-- ==== Sys2Proof/Tests/Slice0.lean ====
section
/-!
SUPPORT. Tests against the vectors of spec/95_test_vectors.md and hand calculation from the rules, and one witness for the
hypotheses of every statement that has some.
-/

namespace Sys2Proof.Tests

open Sys2Proof.Machine

/-! ## Well-formedness and decoding -/

/-- R95: a LEN above 32, a TAGLEN above 64 and ZEROIZE without its capability are refused, one value below each is not. -/
theorem test_wellFormed :
    (Instr.update 33).wellFormed true = false ∧ (Instr.update 32).wellFormed true = true
    ∧ (Instr.verify 65).wellFormed true = false ∧ (Instr.verify 64).wellFormed true = true
    ∧ Instr.zeroize.wellFormed false = false ∧ Instr.zeroize.wellFormed true = true := by decide

/-- A word from its bits 31:19, BK, bit 15, ARG and OP, as R90 draws them. -/
def bits (high : BitVec 13) (bk : BitVec 3) (b15 : BitVec 1) (arg : BitVec 7) (op : BitVec 8) : Word :=
  high ++ bk ++ b15 ++ arg ++ op

/-- Every command, its word written out bit by bit from R90 to R94. -/
theorem test_decode_bits :
    decode true (bits 0 0b000 0 0b0000000 0b00000000) = .ok .nop
    ∧ decode true (bits 0 0b010 0 0b0000000 0b00000001) = .ok (.init (.named .sse2))
    ∧ decode true (bits 0 0b000 0 0b0011111 0b00000010) = .ok (.update 31)
    ∧ decode true (bits 0 0b000 0 0b0000000 0b00000011) = .ok .final
    ∧ decode true (bits 0 0b011 0 0b1000000 0b00000100) = .ok (.macInit 64 (.named .avx2))
    ∧ decode true (bits 0 0b000 0 0b1000000 0b00000101) = .ok (.verify 64)
    ∧ decode true (bits 0 0b000 0 0b0000000 0b00000110) = .ok .ctxSave
    ∧ decode true (bits 0 0b000 0 0b0000000 0b00000111) = .ok .ctxLoad
    ∧ decode true (bits 0 0b000 0 0b0000000 0b00001000) = .ok .zeroize := by decide

/-- Every backend selector (R94), and the words V-D5, V-D7 to V-D9, V-D13 to V-D16 that are illegal. -/
theorem test_decode_selectors_and_illegal :
    ([0, 1, 2, 3, 4, 5].map fun bk => decode true (bits 0 bk 0 0 1))
      = [.ok (.init .auto), .ok (.init (.named .soft)), .ok (.init (.named .sse2)), .ok (.init (.named .avx2)),
         .ok (.init (.named .avx512)), .ok (.init (.named .neon))]
    ∧ ([0x00060001, 0x00070001, 0x00002102, 0x00008002, 0x00010002, 0x00004105, 0x80000003, 0x00000106, 0x00000009,
        0x000000FF, 0x00080000].all fun cw => match decode true cw with | .ok _ => false | .error _ => true) = true := by decide

/-- The table's own words (spec/opcode_table.json) come back from the decoder and are what `step` performs next. -/
theorem test_decodeTableWord :
    ([0, 1, 2, 3, 4, 5, 6, 7, 8].map fun w => decodeTableWord 32 w)
      = [some .nop, some (.init .auto), some (.update 0), some .final, some (.macInit 0 .auto), some (.verify 0),
         some .ctxSave, some .ctxLoad, some .zeroize]
    ∧ (State.reset.withFetchWord 32 6).pending = some { cw := 6, wait := 0 } := by decide

/-! ## The permutation core -/

/-- A state from a list of words, zero past its end. -/
def stateOf (ws : List Word) : CoreState := Vector.ofFn fun i => ws.getD i.val 0

/-- V-R2: SUBROUND(7, 8, 2) on e0, then the full ROUND. -/
theorem test_round_e0 :
    subround 7 8 2 (stateOf [1])
      = stateOf [1, 0, 0, 0, 0, 0, 0, 0, 0x80, 0, 0, 0, 0, 0, 0, 0, 0, 0, 1]
    ∧ cubeRound (stateOf [1])
      = stateOf [1, 0, 1, 0, 0x800, 0, 0, 0, 0x80, 0, 0, 0, 0x40000, 0, 0, 0, 0, 1, 0, 1, 0, 0, 0, 0, 0, 0x80] := by
  decide +kernel

/-- V-R5 and V-R6: the carry out of the add is lost; the rotation wraps. -/
theorem test_round_carry_and_rotation :
    (cubeRound (stateOf [0xFFFFFFFF, 0, 0, 0, 0, 0, 0, 0, 0, 0, 0, 0, 0, 0, 0, 0, 1])).toList
      = [0, 0, 0, 0, 0, 0, 0, 0, 0xFFFFFFFF, 0, 0, 0, 0xFFFFFFFF, 0, 0, 0] ++ [0, 0, 0, 0, 0, 0, 0, 0, 0, 0xFFFFFFFF, 0, 0, 0, 0, 0, 0]
    ∧ (subround 7 8 2 (stateOf [0, 0, 0, 0, 0, 0, 0, 0, 0x80000000])).toList
      = [0x40, 0, 0, 0, 0, 0, 0, 0, 0x80000000, 0, 0, 0, 0, 0, 0, 0] ++ [0, 0, 0, 0, 0, 0, 0, 0, 0, 0, 0x80000000, 0, 0, 0, 0, 0] := by
  decide +kernel

/-- V-R3: ROUND on S[i] = i, its first and last words. -/
theorem test_round_iota :
    let s := cubeRound (Vector.ofFn fun i => BitVec.ofNat 32 i.val)
    s[0] = 0x0030c424 ∧ s[1] = 0x0034d4a8 ∧ s[8] = 0x00114044 ∧ s[15] = 0x000d33d8 ∧ s[16] = 0x000004a8
    ∧ s[17] = 0x00000424 ∧ s[24] = 0x000000c8 ∧ s[31] = 0x00000354 := by decide +kernel

/-- V-Z3: one round each, H = 8: the digest of the empty message. -/
theorem test_hash_one_round_each :
    hashFunction { i := 1, r := 1, f := 1, h := 8 } [] = [0xb8, 0xc9, 0x62, 0x32, 0x48, 0x84, 0x88, 0x0c] := by decide +kernel

/-- V-Z4: zero rounds, H = 8, 32 bytes of 0x01. -/
theorem test_hash_zero_rounds :
    hashFunction { i := 0, r := 0, f := 0, h := 8 } (List.replicate 32 1)
      = [0x89, 0x01, 0x01, 0x01, 0x21, 0x01, 0x01, 0x01] := by decide +kernel

/-! ## The commands -/

/-- The state a command ends in; the reset state where it does not go on. -/
def after : Result → State
  | .next s => s
  | .fault _ => State.reset
  | .refused _ => State.reset

/-- The reset state with the parameters I = R = F = 0 and H in PARAM. -/
def zeroRounds (h : BitVec 7) : State := { State.reset with param := { i := 0, r := 0, f := 0, h := h } }

/-- An object of zero rounds in ABSORB, as INIT soft leaves it. -/
def hashing (h : BitVec 7) : State := after (exec (.init (.named .soft)) (zeroRounds h))

/-- An object of zero rounds keyed by MAC_INIT 64, soft with an all-zero key. -/
def keyed (h : BitVec 7) : State := after (exec (.macInit 64 (.named .soft)) (zeroRounds h))

/-- A context of V-C1 but for S: "abc" held, H = 32, Soft. -/
def heldAbc : Live :=
  { Live.uninit with
    buf := ((zeroBlock.set 0 0x61).set 1 0x62).set 2 0x63, n := 3, phase := .absorb, bk := some .soft
    lp := { i := 16, r := 16, f := 32, h := 32 } }

/-- V-C5: NOP clears ERR and not ESTICKY. -/
theorem test_nop :
    let s := after (exec .nop { State.reset with err := .useAfterFinalize, esticky := true })
    s.err = .ok ∧ s.esticky = true := by decide

/-- V-I0 (with R = 0): no round is applied; STATUS is ABSORB with BK = 1. -/
theorem test_init :
    (hashing 32).live.s = stateOf [0x20, 0x20, 0] ∧ statusWord (hashing 32) = 0x00000110 := by decide +kernel

/-- V-E5, V-E6, V-E8: INVALID_PARAMETER for H = 0 and H = 65; UNAVAILABLE_BACKEND. -/
theorem test_init_errors :
    (after (exec (.init (.named .soft)) (zeroRounds 0))).err = .invalidParameter
    ∧ (after (exec (.init (.named .soft)) (zeroRounds 65))).err = .invalidParameter
    ∧ (after (exec (.init (.named .avx512)) { State.reset with caps := 0x00000007 })).err = .unavailableBackend := by decide

/-- DIN holding bytes `f 0` to `f 31`. -/
def dinOf (f : Nat → Byte) : Vector Word 8 := packBytes 8 f

/-- V-U4: UPDATE 5 with bytes 00 to 04, then UPDATE 30 with bytes 05 to 22: N = 3 and BUF = 20 21 22. -/
theorem test_update_across_a_block :
    let s := after (exec (.update 5) { hashing 32 with din := dinOf (BitVec.ofNat 8 ·) })
    let t := after (exec (.update 30) { s with din := dinOf fun j => BitVec.ofNat 8 (j + 5) })
    s.live.n = 5 ∧ t.live.n = 3
    ∧ t.live.buf.toList = [0x20, 0x21, 0x22] ++ List.replicate 29 0 := by decide +kernel

/-- V-E10, V-E2's phase alone: UPDATE in DONE and in UNINIT. -/
theorem test_update_phase :
    (after (exec (.update 1) { State.reset with live := { Live.uninit with phase := .done } })).err = .useAfterFinalize
    ∧ (after (exec (.update 1) State.reset)).err = .notInitialized := by decide

/-- V-Z1: zero rounds, H = 4, the empty message: the digest is 84 00 00 00; STATUS is DONE. -/
theorem test_final :
    let s := after (exec .final (hashing 4))
    s.dout[0] = 0x00000084 ∧ s.dout[1] = 0 ∧ statusWord s = 0x00000120 := by decide +kernel

/-- V-Z2: zero rounds, H = 64: c0000000 20000000, then zero bytes. -/
theorem test_final_widest :
    (after (exec .final (hashing 64))).dout.toList = [0xc0, 0x20] ++ List.replicate 14 0 := by decide +kernel

/-- V-M1's STATUS, and V-M7: KEY holds zeros afterwards. -/
theorem test_macInit :
    let s := after (exec (.macInit 64 (.named .soft)) { zeroRounds 16 with key := Vector.replicate 16 0x0A0A0A0A })
    statusWord s = 0x00000150 ∧ s.key = zeroWords 16 := by decide +kernel

/-- V-E7 and V-E3: INVALID_KEY_LENGTH with KEY cleared; an illegal H comes first. -/
theorem test_macInit_errors :
    let s := after (exec (.macInit 32 (.named .soft)) { zeroRounds 32 with key := Vector.replicate 16 0x0A0A0A0A })
    s.err = .invalidKeyLength ∧ s.key = zeroWords 16 ∧ s.live = Live.uninit
    ∧ (after (exec (.macInit 0 (.named .avx512)) (zeroRounds 0))).err = .invalidParameter := by decide

/-- R172 with zero rounds and H = 4, the zero key: T is 84 00 00 00 (by hand, as V-Z1); V-M3's and V-M4's VOK. -/
theorem test_verify :
    (after (exec (.verify 4) { keyed 4 with tag := (zeroWords 16).set 0 0x84 })).vok = true
    ∧ (after (exec (.verify 4) { keyed 4 with tag := (zeroWords 16).set 0 0x85 })).vok = false
    ∧ (after (exec (.verify 4) { keyed 4 with tag := (zeroWords 16).set 0 0x85 })).err = .ok := by decide +kernel

/-- V-M6: a TAGLEN that is not H never verifies; V-E12: NOT_MAC. -/
theorem test_verify_length_and_mac :
    (after (exec (.verify 3) { keyed 4 with tag := (zeroWords 16).set 0 0x84 })).vok = false
    ∧ (after (exec (.verify 32) { State.reset with live := heldAbc })).err = .notMac := by decide +kernel

/-- V-C1: CB, CM and CP after CTX_SAVE. -/
theorem test_ctxSave :
    let g := (after (exec .ctxSave { State.reset with live := heldAbc })).staging
    g.cb.toList = [0x00636261, 0, 0, 0, 0, 0, 0, 0] ∧ g.cm = 0x00030110 ∧ g.cp = 0x20201010 := by decide +kernel

/-- V-C2 and V-C3: the code CTX_LOAD gives for each staging context (CM, CP), CAPS = Soft only. -/
theorem test_ctxLoad_checks :
    ([(0x00030110, 0x20201010), (0x00030111, 0x20201010), (0x00030130, 0x20201010), (0x00030010, 0x20201010),
      (0x00030610, 0x20201010), (0x00030120, 0x20201010), (0x00030110, 0xA0201010), (0x00030110, 0x00201010),
      (0x00030110, 0x41201010), (0x00030510, 0x20201010), (0, 0xFFFFFFFF), (0x40, 0), (0x100, 0), (0x10000, 0)].map
        fun (cm, cp) => (after (exec .ctxLoad { State.reset with staging := { Staging.zero with cm := cm, cp := cp } })).err)
      = [.ok, .badContext, .badContext, .badContext, .badContext, .badContext, .badContext, .badContext, .badContext,
         .unavailableBackend, .ok, .badContext, .badContext, .badContext] := by decide +kernel

/-- V-C2, its last row: bytes of CB at and above N are ignored. -/
theorem test_ctxLoad_buffer :
    let cb := ((zeroWords 8).set 0 0xFF636261).set 7 0x12345678
    let s := after (exec .ctxLoad
      { State.reset with staging := { Staging.zero with cb := cb, cm := 0x00030110, cp := 0x20201010 } })
    s.live = heldAbc := by decide +kernel

/-- V-C4: ZEROIZE clears the context and keeps PARAM; without the capability it is ILLEGAL_COMMAND. -/
theorem test_zeroize :
    let s := { State.reset with live := heldAbc, param := { i := 16, r := 16, f := 32, h := 32 }, key := Vector.replicate 16 1 }
    let t := after (exec .zeroize s)
    t.live = Live.uninit ∧ t.key = zeroWords 16 ∧ paramWord t.param = 0x20201010 ∧ statusWord t = 0
    ∧ (after (exec .zeroize { s with params := { s.params with hasZeroize := false } })).err = .illegalCommand := by
  decide +kernel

***

TASK TO COMPLETE: Starting at the line with "0b00001000) = .ok .zeroize := by decide" and ending at the line with "0, 0, 1])).toList", print each line of the listing above exactly, with no other lines.

EXERCISE SOLUTION:
    ∧ decode true (bits 0 0b000 0 0b0000000 0b00001000) = .ok .zeroize := by decide

/-- Every backend selector (R94), and the words V-D5, V-D7 to V-D9, V-D13 to V-D16 that are illegal. -/
theorem test_decode_selectors_and_illegal :
    ([0, 1, 2, 3, 4, 5].map fun bk => decode true (bits 0 bk 0 0 1))
      = [.ok (.init .auto), .ok (.init (.named .soft)), .ok (.init (.named .sse2)), .ok (.init (.named .avx2)),
         .ok (.init (.named .avx512)), .ok (.init (.named .neon))]
    ∧ ([0x00060001, 0x00070001, 0x00002102, 0x00008002, 0x00010002, 0x00004105, 0x80000003, 0x00000106, 0x00000009,
        0x000000FF, 0x00080000].all fun cw => match decode true cw with | .ok _ => false | .error _ => true) = true := by decide

/-- The table's own words (spec/opcode_table.json) come back from the decoder and are what `step` performs next. -/
theorem test_decodeTableWord :
    ([0, 1, 2, 3, 4, 5, 6, 7, 8].map fun w => decodeTableWord 32 w)
      = [some .nop, some (.init .auto), some (.update 0), some .final, some (.macInit 0 .auto), some (.verify 0),
         some .ctxSave, some .ctxLoad, some .zeroize]
    ∧ (State.reset.withFetchWord 32 6).pending = some { cw := 6, wait := 0 } := by decide

/-! ## The permutation core -/

/-- A state from a list of words, zero past its end. -/
def stateOf (ws : List Word) : CoreState := Vector.ofFn fun i => ws.getD i.val 0

/-- V-R2: SUBROUND(7, 8, 2) on e0, then the full ROUND. -/
theorem test_round_e0 :
    subround 7 8 2 (stateOf [1])
      = stateOf [1, 0, 0, 0, 0, 0, 0, 0, 0x80, 0, 0, 0, 0, 0, 0, 0, 0, 0, 1]
    ∧ cubeRound (stateOf [1])
      = stateOf [1, 0, 1, 0, 0x800, 0, 0, 0, 0x80, 0, 0, 0, 0x40000, 0, 0, 0, 0, 1, 0, 1, 0, 0, 0, 0, 0, 0x80] := by
  decide +kernel

/-- V-R5 and V-R6: the carry out of the add is lost; the rotation wraps. -/
theorem test_round_carry_and_rotation :
    (cubeRound (stateOf [0xFFFFFFFF, 0, 0, 0, 0, 0, 0, 0, 0, 0, 0, 0, 0, 0, 0, 0, 1])).toList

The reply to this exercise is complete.